Copy, from the listing, every line in which the string "boardShares" is present.

── GIVEN ENTRIES ──

-- ==== Sys2Proof/Machine/Boot.lean ====
section
/-! DEFINITION. What a reset keeps, and the boot that follows it: slots, HBM, ports, images, domains, the default tree, grants
(spec/18_power_reset_package.md R411 to R417; spec/16_memory.md R372, R381; spec/06_microcode.md R167). -/

namespace Sys2Proof.Machine

/-! ### What each reset keeps (R416, R417) -/

/-- Registers of the always-on domain, and the monitors' readings. -/
def alwaysOnRegs : List Reg := [.OVN_CTRL, .OVN_SETPOINT, .OVN_GAIN, .OVN_BANDS, .OVN_LIMITS, .OVN_SENSE_LIMITS, .OVN_EFC,
  .OVN_STATUS, .OVN_SENSE, .PWR_LAST, .PWR_VIN, .PWR_TEMP, .SVC_ID_STATUS]

/-- Registers that a warm reset keeps beside them: the FATAL latch, HBM's layout and training, the chain's place. -/
def warmRegs : List Reg := [.GLB_FATAL_CAUSE, .GLB_FATAL_TIME, .HBM_REGION, .HBM_PC_STATUS, .HBM_STACK_STATUS, .JNL_CHAIN_ID,
  .JNL_PROD, .JNL_HEAD_RSEQ]

/-- The registers of a list, of those listed in a state. -/
def State.regsOf (s : State) (rs : List Reg) : SMap Word := s.regs.filter (fun e => rs.any (fun r => e.1 % 512 == r.ctorIdx))

/-- What outlives the loss of every supply: flash and what it records, PERST_N's levels, and the model's own fields. -/
def State.bare (s : State) : State :=
  { State.reset with
    pending := s.pending, now := s.now, out := s.out, free := s.free, flash := s.flash, wear := s.wear, wearSaved := s.wearSaved
    perst := s.perst, hbm := { repairs := s.hbm.repairs } }

/-- What VIN's loss leaves: the always-on domain. -/
def State.alwaysOn (s : State) : State :=
  { s.bare with
    regs := s.regsOf alwaysOnRegs, oven := s.oven, pll := s.pll, fwSlot := s.fwSlot
    supply := { s.supply with bootAt := none, levelAt := s.now, pllAt := none } }

/-- The journal after a warm reset: head and RSEQ kept, records not yet chained lost (spec/09_release_and_evidence.md R248). -/
def State.warmJournal (s : State) : Journal :=
  let j := s.journal
  let n := j.backlog.length
  { head := j.head, next := j.next, sinceCkpt := j.sinceCkpt, ckptAt := j.ckptAt
    lost := j.lost + n, lostDigest := j.lostDigest + (j.backlog.filter (fun (r : JRec) => r.kind == 4)).length
    lostFrom := if j.lost = 0 then s.stamp else j.lostFrom, lostTo := if n = 0 then j.lostTo else s.stamp }

/-- What a warm reset keeps: device time, HOLD_STATE, the chain, the FATAL count and latch, HBM's training and the fences of
its pseudo-channels (log 150). -/
def State.warmKept (s : State) : State :=
  let k := s.alwaysOn
  let k : State := { k with
    regs := s.regsOf (alwaysOnRegs ++ warmRegs), time := s.time, journal := s.warmJournal, bifurcated := s.bifurcated
    tsu := { counting := s.tsu.counting, steerAt := s.tsu.steerAt, steerStamp := s.tsu.steerStamp }
    fenced := s.fenced.filter (fun e => e.1 % 65536 / 4096 == 5) }
  let k := (k.put .GLB_ERR_COUNT 3 (s.val .GLB_ERR_COUNT 3)).put .JNL_CONS 0 (s.val .JNL_PROD 0)
  let k := k.wr F.TSU_STATUS_HOLD_STATE 0 (s.rd F.TSU_STATUS_HOLD_STATE 0)
  let held := s.rd F.TSU_REF_SEL 0 == 0
  (k.wr F.TSU_STATUS_PLL_LOCKED 0 (if held then s.rd F.TSU_STATUS_PLL_LOCKED 0 else 0)).wr F.TSU_STATUS_REF_PRESENT 0
    (if held then s.rd F.TSU_STATUS_REF_PRESENT 0 else 0)

/-- The state a reset starts its boot from; kind 0 power-on, 1 cold, 2 warm. -/
def State.kept (s : State) (kind : Nat) : State :=
  let k := if kind = 0 then s.bare else if kind = 1 then s.alwaysOn else s.warmKept
  { k with supply := { k.supply with power := .on } }

/-! ### Flash records (R414, R415) -/

/-- A record's header holds: magic, format, length and CHECK. -/
def recordOk (b : Bytes) (magic : Nat) : Bool :=
  let len := leAt b 6 2
  leAt b 0 4 == magic && leAt b 4 2 == 1 && decide (16 ≤ len ∧ len ≤ b.length) && leAt b 8 4 == 0 &&
    leAt b 12 4 == (crc32c (slice b 16 (len - 16))).toNat

/-- A region's record, none when it is absent or its header fails. -/
def State.recordIn (s : State) (region magic : Nat) : Option Bytes :=
  let b := s.flash.regions.get region
  if !s.flash.badRegion.get region && recordOk b magic then some (b.take (leAt b 6 2)) else none

/-- A record that was written and whose header fails is reported; a blank region holds no record (log 151). -/
def State.recordCheck (s : State) (region magic : Nat) : State :=
  s.when (!(s.flash.regions.get region).isEmpty && (s.recordIn region magic).isNone) (fun t => t.raise Ev.SVC_FLASH_ERROR)

/-- The board record; every field of an absent one reads 0. -/
def State.board (s : State) : Bytes := (s.recordIn 5 0x44424659).getD []
/-- Region 5 of HBM is reserved: the default without a record. -/
def State.boardSpill (s : State) : Bool := match s.recordIn 5 0x44424659 with
  | some b => bit (leAt b 0x14 4) 4
  | none => true
/-- The manager role starts on PF2 when the record says so, else on PF0. -/
def State.boardManager (s : State) : Nat := if bit (leAt s.board 0x14 4) 3 then 2 else 0
/-- The PFs' shares of the VFs; a record whose shares exceed 2,048 gives the default too (log 152). -/
def State.boardShares (s : State) : List Nat :=
  let v := (List.range 4).map (fun k => leAt s.board (0x18 + 2 * k) 2)
  let sum := v.foldl (· + ·) 0
  if sum = 0 ∨ 2048 < sum then [1024, 0, 1024, 0] else v
/-- The copy engine's window in MiB. -/
def State.boardWin (s : State) : Nat := min 16383 (bits (leAt s.board 0x20 4) 13 0)

/-- The register code of an order the record names, or the default. -/
def orderCode (named dflt : Nat) : Nat := if named = 0 then dflt else named - 1

/-! ### The slot (R412) -/

/-- The slot the boot ROM boots, the preferred one first; none: the recovery personality. -/
def State.chosenSlot (s : State) (pref : Nat) (io : BootIo) : Option Nat :=
  if io.forceRecovery || (s.supply.slotFailed.contains 0 && s.supply.slotFailed.contains 1) then none
  else if s.slotValid pref then some pref
  else if s.slotValid (1 - pref) then some (1 - pref)
  else none

/-! ### Firmware's steps (R411) -/

/-- Every source is routed to vector 0 of PF0, but those masked at reset (spec/11_host_interface.md R283). -/
def State.bootRoutes (s : State) : State :=
  s.each (List.range 576) (fun k t => t.wr F.EVT_ROUTE_EN k (b2n (k != Ev.TIME_SECOND && k != Ev.JNL_CHECKPOINT)))

/-- The PFs' shares and default grants, the manager role, and the descriptor ROMs' first filling (R274, R341, R344). -/
def State.bootFunctions (s : State) : State :=
  let s := s.each (List.range 4) (fun f t => t.modFn f (fun g => { g with numVfsShare := s.boardShares.getD f 0, romGen := 2 }))
  let s := s.each (List.range 4) (fun f t => (t.modFn f (fun g => { g with grants := t.fitGrant f (pfGrant f) })).wr F.HIF_FN_STATE_STATE f 1)
  { s with manager := s.boardManager, bifurcated := ([0, 1].foldl (fun (m : SMap Bool) k => m.set k (bit (leAt s.board 0x14 4) (1 + k))) []) }

/-- The signer unseals its key, or the chain runs unsigned (spec/09_release_and_evidence.md R254). -/
def State.bootSigner (s : State) (ok : Bool) : State :=
  if ok then s.wr F.JNL_STATUS_SIGNER_OK 0 1 else (s.fence 0xF002 1 .degraded 0).raise Ev.JNL_SIGNER_FAULT

/-- Lays out an HBM region. -/
def State.layRegion (s : State) (r base rows perStack order : Nat) : State :=
  if rows = 0 then s.put .HBM_REGION r 0
  else s.put .HBM_REGION r (base + 2 ^ 16 * rows + 2 ^ 34 * perStack + 2 ^ 36 * order + 2 ^ 63)

/-- HBM's layout (spec/16_memory.md R372, R373). -/
def State.bootRegions (s : State) : State :=
  let b := leAt s.board 0x20 4
  let s := (((s.layRegion 0 0 512 3 0).layRegion 1 512 64 3 0).layRegion 2 576 1024 3 2).layRegion 3 1600 8192 1 1
  let s := (s.layRegion 4 1600 8192 2 1).layRegion 5 9792 (if s.boardSpill then 4096 else 0) 3 0
  (s.layRegion 6 13888 16384 3 (orderCode (bits b 17 16) 1)).layRegion 7 30272 s.boardWin 3 (orderCode (bits b 19 18) 0)

/-- Training at boot: repairs applied, lane faults remapped, pseudo-channels that fail fenced (R381, R384). -/
def State.bootTraining (s : State) (io : BootIo) : State :=
  let s := s.each (List.range 64) (fun p t =>
    (t.wr F.HBM_PC_STATUS_STATE p 1).wr F.HBM_PC_STATUS_REPAIRS p (t.hbm.repairs.filter (fun r => r.pc == p)).length)
  let s := s.each [0, 1] (fun k t => ((t.wr F.HBM_STACK_STATUS_TRAINED k 1).wr F.HBM_STACK_STATUS_TRAIN_TEMP_C k
    (t.rd F.HBM_STACK_STATUS_TEMP_C k)).raise (Ev.HBM_TRAIN_DONE k))
  let s := s.each (io.lanes.filter (fun p => decide (p < 64))) (fun p t => t.remapLane p)
  s.each (io.failed.filter (fun p => decide (p < 64))) (fun p t => (t.raise (Ev.HBM_TRAIN_FAIL (p / 32))).fenceUnit (unitHbm p) 0 3 [])

/-- HBM at boot: a warm reset skips the training and keeps the layout. -/
def State.bootHbm (s : State) (kind : Nat) (io : BootIo) : State :=
  if kind = 2 then s.each (List.range 64) (fun p t => t.when (t.rd F.HBM_PC_STATUS_STATE p != 4) (fun u => u.wr F.HBM_PC_STATUS_STATE p 1))
  else (s.bootRegions).bootTraining io

/-- The release unit's reserve (spec/09_release_and_evidence.md R238). -/
def State.bootRelease (s : State) : State :=
  let spill := s.on F.HBM_REGION_EN 5
  (s.wr F.REL_CFG_SPILL_EN 0 (b2n spill)).put .REL_CAPACITY 0 (s.capacityOf spill (s.rd F.REL_CFG_CARAFE_MIB 0))

/-- The oven record is applied only if the loop does not run (spec/02_time_base.md R62). -/
def State.bootOven (s : State) : State :=
  let s := s.recordCheck 6 0x564F4659
  match s.recordIn 6 0x564F4659 with
  | some b => if s.on F.OVN_CTRL_EN 0 then s else s.ovenWrite ((List.range 7).map (fun k => leAt b (16 + 4 * k) 4)) 0x7F
  | none => s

───

*TASK RESPONSE*.
def State.boardShares (s : State) : List Nat :=
  let s := s.each (List.range 4) (fun f t => t.modFn f (fun g => { g with numVfsShare := s.boardShares.getD f 0, romGen := 2 }))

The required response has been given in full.